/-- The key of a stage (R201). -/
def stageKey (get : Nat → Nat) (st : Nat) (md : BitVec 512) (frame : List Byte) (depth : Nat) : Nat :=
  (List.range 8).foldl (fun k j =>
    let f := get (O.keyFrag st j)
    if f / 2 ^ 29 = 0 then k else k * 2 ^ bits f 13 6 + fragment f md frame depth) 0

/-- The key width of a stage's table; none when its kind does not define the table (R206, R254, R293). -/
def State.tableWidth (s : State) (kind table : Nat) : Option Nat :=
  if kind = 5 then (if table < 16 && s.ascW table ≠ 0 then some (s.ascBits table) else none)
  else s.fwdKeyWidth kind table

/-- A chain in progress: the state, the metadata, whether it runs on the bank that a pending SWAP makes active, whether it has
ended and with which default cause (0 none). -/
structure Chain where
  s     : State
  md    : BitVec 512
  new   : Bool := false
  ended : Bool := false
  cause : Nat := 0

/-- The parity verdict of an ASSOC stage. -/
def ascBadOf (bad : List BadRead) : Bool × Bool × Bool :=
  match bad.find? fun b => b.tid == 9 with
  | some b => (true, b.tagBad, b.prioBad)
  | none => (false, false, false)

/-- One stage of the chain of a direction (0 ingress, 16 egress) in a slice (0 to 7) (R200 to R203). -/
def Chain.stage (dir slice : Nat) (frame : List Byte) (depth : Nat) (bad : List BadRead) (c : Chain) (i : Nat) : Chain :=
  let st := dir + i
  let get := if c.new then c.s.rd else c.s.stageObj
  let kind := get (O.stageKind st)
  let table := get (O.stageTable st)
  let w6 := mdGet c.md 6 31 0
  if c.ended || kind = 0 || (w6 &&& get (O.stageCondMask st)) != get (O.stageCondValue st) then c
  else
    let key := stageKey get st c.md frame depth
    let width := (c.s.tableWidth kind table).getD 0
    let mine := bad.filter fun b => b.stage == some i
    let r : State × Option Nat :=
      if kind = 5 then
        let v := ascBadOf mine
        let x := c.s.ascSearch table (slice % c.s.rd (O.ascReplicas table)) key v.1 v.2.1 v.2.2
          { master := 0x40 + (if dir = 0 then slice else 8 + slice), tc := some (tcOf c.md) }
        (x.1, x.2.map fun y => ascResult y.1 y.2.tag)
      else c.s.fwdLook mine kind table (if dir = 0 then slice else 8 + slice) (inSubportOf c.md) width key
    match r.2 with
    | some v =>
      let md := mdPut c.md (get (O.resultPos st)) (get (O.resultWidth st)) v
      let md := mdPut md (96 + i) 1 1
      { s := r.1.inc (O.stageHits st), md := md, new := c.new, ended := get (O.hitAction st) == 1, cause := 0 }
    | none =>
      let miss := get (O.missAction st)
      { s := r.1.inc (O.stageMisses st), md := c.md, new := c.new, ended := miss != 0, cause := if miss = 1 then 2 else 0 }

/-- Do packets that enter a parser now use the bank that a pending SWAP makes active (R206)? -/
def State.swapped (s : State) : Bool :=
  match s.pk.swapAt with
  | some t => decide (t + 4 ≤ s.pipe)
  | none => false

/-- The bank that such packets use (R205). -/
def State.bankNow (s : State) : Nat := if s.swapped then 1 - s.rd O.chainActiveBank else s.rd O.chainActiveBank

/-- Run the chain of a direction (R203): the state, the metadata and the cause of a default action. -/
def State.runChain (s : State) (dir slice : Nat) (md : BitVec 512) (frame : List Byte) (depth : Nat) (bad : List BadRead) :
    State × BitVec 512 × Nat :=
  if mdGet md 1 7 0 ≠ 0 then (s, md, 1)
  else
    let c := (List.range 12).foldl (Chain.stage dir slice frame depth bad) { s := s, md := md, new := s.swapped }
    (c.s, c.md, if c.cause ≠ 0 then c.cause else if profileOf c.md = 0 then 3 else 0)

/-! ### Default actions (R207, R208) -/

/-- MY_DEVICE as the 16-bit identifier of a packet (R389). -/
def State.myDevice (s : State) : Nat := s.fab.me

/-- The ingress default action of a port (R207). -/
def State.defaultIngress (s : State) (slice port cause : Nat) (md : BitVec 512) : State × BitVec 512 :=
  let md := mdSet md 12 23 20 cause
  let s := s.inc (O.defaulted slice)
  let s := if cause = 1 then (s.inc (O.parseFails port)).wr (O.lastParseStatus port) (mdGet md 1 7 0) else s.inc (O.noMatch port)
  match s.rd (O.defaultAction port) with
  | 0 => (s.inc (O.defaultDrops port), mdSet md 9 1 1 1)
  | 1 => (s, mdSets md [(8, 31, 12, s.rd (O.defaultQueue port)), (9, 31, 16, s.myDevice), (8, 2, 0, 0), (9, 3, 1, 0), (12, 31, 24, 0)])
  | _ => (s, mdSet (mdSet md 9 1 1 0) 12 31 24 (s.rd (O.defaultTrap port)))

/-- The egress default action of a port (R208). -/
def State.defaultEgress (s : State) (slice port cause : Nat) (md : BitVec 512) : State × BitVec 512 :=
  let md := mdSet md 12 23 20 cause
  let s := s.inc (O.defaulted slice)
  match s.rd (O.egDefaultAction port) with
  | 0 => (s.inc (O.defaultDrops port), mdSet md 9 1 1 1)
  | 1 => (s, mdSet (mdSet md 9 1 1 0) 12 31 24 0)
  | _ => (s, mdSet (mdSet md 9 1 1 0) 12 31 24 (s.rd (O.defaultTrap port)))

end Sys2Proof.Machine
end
####
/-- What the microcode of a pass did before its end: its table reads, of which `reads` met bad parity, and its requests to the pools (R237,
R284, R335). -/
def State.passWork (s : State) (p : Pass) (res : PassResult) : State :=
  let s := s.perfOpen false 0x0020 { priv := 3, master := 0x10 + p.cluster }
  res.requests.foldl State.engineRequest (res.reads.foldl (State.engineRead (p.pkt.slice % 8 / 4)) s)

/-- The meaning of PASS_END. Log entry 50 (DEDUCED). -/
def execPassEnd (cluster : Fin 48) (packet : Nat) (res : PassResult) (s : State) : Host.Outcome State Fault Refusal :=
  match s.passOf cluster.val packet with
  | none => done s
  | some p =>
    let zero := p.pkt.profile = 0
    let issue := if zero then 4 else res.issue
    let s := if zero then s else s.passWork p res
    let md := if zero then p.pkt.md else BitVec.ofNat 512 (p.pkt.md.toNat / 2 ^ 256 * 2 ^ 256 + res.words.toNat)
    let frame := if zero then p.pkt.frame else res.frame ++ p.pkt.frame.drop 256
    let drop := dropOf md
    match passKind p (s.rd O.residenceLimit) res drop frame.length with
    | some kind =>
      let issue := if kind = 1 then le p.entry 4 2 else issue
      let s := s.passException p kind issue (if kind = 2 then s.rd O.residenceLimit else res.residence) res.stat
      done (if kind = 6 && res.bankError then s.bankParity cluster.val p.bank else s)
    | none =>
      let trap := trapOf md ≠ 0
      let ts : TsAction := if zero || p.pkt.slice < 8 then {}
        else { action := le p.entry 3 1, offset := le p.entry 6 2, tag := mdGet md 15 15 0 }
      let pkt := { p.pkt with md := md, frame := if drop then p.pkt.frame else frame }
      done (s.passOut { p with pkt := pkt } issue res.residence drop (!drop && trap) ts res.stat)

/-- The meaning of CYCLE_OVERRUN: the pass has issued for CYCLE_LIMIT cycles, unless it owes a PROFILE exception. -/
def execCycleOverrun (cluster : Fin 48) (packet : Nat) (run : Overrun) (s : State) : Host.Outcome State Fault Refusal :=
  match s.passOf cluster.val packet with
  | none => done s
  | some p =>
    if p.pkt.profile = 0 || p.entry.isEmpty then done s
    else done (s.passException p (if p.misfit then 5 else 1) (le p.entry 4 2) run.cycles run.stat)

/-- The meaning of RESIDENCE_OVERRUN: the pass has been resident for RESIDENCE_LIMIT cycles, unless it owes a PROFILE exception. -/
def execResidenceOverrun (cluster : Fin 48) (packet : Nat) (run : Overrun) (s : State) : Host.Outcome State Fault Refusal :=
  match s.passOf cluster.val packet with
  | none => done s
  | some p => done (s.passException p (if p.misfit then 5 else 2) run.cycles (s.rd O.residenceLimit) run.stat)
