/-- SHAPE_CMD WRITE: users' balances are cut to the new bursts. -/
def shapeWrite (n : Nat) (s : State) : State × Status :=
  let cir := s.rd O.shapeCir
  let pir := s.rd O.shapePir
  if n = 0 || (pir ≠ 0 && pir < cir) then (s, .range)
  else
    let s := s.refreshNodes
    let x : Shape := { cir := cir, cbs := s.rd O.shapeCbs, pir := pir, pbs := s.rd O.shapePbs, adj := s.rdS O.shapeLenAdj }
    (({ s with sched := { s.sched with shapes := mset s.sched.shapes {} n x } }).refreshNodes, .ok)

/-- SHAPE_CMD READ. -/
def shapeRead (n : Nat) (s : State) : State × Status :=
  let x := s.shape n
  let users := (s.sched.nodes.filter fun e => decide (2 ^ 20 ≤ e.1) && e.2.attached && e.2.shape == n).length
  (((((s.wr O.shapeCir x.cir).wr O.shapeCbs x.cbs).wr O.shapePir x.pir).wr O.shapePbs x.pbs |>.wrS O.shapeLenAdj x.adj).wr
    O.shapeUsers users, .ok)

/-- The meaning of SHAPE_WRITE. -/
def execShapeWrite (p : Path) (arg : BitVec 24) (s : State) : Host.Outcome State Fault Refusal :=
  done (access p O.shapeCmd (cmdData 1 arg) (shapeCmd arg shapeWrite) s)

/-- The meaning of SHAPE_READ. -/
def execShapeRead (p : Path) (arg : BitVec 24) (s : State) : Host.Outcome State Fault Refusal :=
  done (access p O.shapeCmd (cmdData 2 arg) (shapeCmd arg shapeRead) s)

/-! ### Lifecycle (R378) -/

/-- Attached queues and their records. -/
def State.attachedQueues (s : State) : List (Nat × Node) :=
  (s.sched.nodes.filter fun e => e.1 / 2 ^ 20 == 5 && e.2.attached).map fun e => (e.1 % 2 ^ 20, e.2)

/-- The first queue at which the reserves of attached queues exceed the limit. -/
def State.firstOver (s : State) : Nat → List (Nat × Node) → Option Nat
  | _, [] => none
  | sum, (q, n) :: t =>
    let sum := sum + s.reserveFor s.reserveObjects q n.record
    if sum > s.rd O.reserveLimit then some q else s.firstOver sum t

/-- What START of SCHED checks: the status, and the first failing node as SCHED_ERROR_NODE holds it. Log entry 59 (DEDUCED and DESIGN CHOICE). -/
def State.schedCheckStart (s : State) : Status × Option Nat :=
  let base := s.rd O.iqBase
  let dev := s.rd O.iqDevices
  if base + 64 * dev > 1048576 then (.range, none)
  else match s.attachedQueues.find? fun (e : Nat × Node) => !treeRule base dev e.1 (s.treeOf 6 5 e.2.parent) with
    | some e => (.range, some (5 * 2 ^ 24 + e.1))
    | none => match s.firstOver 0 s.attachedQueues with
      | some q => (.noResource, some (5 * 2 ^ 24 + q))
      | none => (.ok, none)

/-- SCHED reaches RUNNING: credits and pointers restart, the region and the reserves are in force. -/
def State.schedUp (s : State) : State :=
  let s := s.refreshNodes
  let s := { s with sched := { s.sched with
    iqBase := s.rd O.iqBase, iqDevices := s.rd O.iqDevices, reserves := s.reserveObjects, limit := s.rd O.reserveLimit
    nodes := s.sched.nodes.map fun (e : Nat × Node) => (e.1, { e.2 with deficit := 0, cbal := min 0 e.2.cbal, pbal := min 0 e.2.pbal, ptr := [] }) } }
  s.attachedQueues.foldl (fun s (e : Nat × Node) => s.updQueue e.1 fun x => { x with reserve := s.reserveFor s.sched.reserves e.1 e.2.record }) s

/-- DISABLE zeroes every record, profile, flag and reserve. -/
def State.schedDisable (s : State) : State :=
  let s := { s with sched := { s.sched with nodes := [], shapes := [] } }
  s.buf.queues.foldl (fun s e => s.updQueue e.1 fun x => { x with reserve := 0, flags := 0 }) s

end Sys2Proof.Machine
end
####
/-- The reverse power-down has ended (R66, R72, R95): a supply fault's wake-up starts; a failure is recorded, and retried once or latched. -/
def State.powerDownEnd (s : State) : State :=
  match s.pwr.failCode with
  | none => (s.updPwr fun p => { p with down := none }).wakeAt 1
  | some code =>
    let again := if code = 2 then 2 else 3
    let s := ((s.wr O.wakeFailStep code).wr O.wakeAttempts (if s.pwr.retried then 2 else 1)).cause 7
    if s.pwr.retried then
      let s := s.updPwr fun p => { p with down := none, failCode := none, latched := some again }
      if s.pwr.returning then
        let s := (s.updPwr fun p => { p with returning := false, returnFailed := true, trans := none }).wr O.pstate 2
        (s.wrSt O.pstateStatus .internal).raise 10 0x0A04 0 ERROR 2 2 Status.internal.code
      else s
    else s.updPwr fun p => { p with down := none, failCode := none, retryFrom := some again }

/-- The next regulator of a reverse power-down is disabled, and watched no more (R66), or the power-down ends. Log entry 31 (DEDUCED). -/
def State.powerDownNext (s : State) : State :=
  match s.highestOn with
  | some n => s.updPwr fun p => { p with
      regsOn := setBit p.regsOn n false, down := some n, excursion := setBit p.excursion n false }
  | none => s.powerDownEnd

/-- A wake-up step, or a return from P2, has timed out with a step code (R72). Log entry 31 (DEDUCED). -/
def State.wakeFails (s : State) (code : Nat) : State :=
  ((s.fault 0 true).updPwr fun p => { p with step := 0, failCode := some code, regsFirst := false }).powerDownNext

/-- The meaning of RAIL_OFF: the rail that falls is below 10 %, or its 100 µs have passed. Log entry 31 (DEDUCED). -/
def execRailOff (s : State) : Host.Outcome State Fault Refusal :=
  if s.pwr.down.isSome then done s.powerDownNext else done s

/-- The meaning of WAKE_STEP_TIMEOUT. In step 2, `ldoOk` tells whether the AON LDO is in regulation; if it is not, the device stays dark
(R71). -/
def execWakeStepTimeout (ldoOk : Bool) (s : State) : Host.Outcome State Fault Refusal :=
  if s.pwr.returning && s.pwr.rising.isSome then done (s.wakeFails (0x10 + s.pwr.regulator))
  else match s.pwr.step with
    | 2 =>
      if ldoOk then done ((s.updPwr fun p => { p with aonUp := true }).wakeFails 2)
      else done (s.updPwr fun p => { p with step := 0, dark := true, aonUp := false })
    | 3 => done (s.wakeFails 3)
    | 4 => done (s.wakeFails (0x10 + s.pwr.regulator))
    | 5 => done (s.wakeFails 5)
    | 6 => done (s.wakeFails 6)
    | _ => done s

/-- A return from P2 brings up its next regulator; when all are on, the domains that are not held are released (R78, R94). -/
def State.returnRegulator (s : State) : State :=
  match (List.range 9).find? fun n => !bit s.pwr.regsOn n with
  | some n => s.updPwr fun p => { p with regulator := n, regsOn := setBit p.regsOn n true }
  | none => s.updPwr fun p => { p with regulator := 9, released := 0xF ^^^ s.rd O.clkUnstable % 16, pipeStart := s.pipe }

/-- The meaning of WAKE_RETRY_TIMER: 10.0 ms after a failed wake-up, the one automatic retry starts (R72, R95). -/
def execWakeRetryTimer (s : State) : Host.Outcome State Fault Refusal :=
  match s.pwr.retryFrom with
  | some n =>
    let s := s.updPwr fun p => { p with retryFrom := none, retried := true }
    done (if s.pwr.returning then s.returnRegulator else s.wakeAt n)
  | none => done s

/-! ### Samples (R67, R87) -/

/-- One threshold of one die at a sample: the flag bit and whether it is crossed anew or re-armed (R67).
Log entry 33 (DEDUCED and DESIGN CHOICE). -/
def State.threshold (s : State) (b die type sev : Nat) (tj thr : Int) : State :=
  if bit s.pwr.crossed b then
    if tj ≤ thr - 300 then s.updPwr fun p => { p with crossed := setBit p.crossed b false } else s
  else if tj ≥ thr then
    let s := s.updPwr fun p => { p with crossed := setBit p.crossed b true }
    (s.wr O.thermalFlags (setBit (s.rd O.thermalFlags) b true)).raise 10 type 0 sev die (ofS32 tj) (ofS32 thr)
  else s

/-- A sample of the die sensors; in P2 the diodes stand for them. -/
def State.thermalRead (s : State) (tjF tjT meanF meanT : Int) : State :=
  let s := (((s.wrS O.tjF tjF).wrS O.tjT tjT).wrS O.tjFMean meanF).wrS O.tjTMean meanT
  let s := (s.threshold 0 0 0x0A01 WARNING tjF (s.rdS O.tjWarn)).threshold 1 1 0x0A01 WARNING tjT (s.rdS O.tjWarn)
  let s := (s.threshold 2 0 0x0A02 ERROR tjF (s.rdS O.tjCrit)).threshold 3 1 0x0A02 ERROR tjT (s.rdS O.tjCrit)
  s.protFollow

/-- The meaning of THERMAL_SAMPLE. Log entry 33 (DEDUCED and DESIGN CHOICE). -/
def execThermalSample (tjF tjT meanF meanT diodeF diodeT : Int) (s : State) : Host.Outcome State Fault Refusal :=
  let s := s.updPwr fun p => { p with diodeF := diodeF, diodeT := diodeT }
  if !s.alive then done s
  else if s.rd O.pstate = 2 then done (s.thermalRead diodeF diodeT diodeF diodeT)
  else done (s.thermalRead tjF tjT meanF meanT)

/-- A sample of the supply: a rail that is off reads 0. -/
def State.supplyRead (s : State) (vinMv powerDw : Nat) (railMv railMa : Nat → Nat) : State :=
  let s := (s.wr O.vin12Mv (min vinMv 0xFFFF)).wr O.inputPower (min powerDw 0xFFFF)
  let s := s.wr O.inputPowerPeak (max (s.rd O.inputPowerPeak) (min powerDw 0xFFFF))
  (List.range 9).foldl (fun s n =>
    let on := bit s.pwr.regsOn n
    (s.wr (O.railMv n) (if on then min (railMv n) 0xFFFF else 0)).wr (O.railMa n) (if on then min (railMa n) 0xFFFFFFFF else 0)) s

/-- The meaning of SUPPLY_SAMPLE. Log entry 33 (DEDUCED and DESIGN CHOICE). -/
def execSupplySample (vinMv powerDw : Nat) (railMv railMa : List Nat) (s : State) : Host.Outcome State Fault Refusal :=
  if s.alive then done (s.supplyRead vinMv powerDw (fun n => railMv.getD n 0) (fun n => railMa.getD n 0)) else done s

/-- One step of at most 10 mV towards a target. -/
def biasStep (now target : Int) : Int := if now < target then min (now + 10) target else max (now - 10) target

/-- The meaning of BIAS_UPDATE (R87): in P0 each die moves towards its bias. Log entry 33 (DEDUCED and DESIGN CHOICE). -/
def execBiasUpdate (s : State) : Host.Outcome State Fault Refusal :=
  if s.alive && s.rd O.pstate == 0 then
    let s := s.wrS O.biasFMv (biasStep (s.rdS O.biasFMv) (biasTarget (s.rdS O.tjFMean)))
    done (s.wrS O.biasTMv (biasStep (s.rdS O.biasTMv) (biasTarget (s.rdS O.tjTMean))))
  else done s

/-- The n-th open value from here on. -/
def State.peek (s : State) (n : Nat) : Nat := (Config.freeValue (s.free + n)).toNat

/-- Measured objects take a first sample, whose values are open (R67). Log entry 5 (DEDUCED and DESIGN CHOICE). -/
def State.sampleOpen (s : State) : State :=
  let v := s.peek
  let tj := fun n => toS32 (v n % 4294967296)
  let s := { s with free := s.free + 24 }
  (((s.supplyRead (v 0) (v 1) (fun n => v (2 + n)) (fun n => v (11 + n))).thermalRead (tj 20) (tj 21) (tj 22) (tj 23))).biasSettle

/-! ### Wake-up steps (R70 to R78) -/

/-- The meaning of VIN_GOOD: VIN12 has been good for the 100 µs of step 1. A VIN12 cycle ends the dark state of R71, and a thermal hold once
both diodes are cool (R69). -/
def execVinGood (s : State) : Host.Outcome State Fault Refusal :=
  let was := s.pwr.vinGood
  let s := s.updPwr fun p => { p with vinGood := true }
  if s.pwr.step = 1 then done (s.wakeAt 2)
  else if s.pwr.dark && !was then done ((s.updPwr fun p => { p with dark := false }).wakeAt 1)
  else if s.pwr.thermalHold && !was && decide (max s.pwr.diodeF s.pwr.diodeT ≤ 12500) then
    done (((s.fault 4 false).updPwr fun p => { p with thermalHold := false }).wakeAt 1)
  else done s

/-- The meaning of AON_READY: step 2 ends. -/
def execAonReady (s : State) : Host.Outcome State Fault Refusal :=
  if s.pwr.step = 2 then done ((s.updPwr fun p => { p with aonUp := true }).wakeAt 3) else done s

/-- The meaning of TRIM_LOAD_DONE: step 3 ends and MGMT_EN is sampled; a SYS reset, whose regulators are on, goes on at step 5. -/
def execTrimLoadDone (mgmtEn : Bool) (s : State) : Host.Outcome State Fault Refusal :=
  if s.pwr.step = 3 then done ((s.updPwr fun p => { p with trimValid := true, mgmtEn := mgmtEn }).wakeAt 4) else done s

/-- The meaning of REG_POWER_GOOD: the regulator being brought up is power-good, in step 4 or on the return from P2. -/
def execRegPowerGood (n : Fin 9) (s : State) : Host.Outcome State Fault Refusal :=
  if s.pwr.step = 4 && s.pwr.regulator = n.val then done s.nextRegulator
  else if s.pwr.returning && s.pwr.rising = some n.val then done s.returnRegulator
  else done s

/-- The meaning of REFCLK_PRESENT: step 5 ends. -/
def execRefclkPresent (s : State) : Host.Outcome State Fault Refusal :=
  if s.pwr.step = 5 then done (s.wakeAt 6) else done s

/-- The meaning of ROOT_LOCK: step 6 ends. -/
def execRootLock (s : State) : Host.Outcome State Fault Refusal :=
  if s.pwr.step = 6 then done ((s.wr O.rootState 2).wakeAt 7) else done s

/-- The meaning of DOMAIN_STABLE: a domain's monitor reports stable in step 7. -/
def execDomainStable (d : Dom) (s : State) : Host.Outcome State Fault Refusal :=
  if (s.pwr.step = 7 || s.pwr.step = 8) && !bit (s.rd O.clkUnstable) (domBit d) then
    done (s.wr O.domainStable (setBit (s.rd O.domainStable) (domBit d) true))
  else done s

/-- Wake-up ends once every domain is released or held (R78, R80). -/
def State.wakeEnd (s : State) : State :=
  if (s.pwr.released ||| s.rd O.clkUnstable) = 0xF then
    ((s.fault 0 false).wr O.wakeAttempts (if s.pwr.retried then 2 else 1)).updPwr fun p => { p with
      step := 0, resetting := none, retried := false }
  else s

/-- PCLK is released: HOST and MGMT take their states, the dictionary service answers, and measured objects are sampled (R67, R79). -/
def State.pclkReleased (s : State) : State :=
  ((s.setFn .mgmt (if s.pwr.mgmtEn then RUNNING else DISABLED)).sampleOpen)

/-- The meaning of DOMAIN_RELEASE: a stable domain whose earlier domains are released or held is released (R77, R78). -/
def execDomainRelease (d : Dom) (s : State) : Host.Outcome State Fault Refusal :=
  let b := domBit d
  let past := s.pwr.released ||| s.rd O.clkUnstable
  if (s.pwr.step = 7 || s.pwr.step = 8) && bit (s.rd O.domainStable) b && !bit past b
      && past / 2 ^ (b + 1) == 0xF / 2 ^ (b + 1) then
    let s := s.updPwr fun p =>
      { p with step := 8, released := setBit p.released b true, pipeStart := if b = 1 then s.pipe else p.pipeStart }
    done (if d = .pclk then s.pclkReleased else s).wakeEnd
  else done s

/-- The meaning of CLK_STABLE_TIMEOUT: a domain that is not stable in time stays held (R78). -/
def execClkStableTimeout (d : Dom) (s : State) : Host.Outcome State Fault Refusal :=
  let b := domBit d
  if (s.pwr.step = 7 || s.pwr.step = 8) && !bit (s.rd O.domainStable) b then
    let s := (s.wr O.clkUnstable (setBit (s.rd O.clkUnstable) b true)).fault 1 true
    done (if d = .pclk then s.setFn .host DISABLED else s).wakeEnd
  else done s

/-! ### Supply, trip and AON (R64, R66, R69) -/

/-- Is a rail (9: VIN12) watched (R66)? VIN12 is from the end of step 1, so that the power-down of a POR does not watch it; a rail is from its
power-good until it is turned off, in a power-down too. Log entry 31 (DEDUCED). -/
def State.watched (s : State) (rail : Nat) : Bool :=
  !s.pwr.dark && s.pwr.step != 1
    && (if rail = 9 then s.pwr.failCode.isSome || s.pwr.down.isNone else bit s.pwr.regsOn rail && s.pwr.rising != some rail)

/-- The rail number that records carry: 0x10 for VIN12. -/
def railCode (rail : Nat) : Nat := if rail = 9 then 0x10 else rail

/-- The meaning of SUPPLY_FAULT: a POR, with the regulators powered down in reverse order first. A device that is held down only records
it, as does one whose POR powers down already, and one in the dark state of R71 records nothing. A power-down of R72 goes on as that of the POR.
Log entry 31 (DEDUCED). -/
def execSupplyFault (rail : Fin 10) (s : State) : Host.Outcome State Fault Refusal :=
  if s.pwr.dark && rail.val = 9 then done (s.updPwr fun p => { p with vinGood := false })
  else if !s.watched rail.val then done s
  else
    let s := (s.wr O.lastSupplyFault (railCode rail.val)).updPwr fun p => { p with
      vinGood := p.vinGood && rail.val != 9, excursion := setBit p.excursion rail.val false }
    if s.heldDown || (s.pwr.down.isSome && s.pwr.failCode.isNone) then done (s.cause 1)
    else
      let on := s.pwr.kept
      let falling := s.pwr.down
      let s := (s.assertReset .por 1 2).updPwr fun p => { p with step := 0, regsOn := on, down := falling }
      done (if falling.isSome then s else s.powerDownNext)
####
The lines above from the one with "stage (R201). -/" through the one with "R254, R293). -/" are to be duplicated exactly, ends included, with nothing added.

/-- The key of a stage (R201). -/
def stageKey (get : Nat → Nat) (st : Nat) (md : BitVec 512) (frame : List Byte) (depth : Nat) : Nat :=
  (List.range 8).foldl (fun k j =>
    let f := get (O.keyFrag st j)
    if f / 2 ^ 29 = 0 then k else k * 2 ^ bits f 13 6 + fragment f md frame depth) 0

/-- The key width of a stage's table; none when its kind does not define the table (R206, R254, R293). -/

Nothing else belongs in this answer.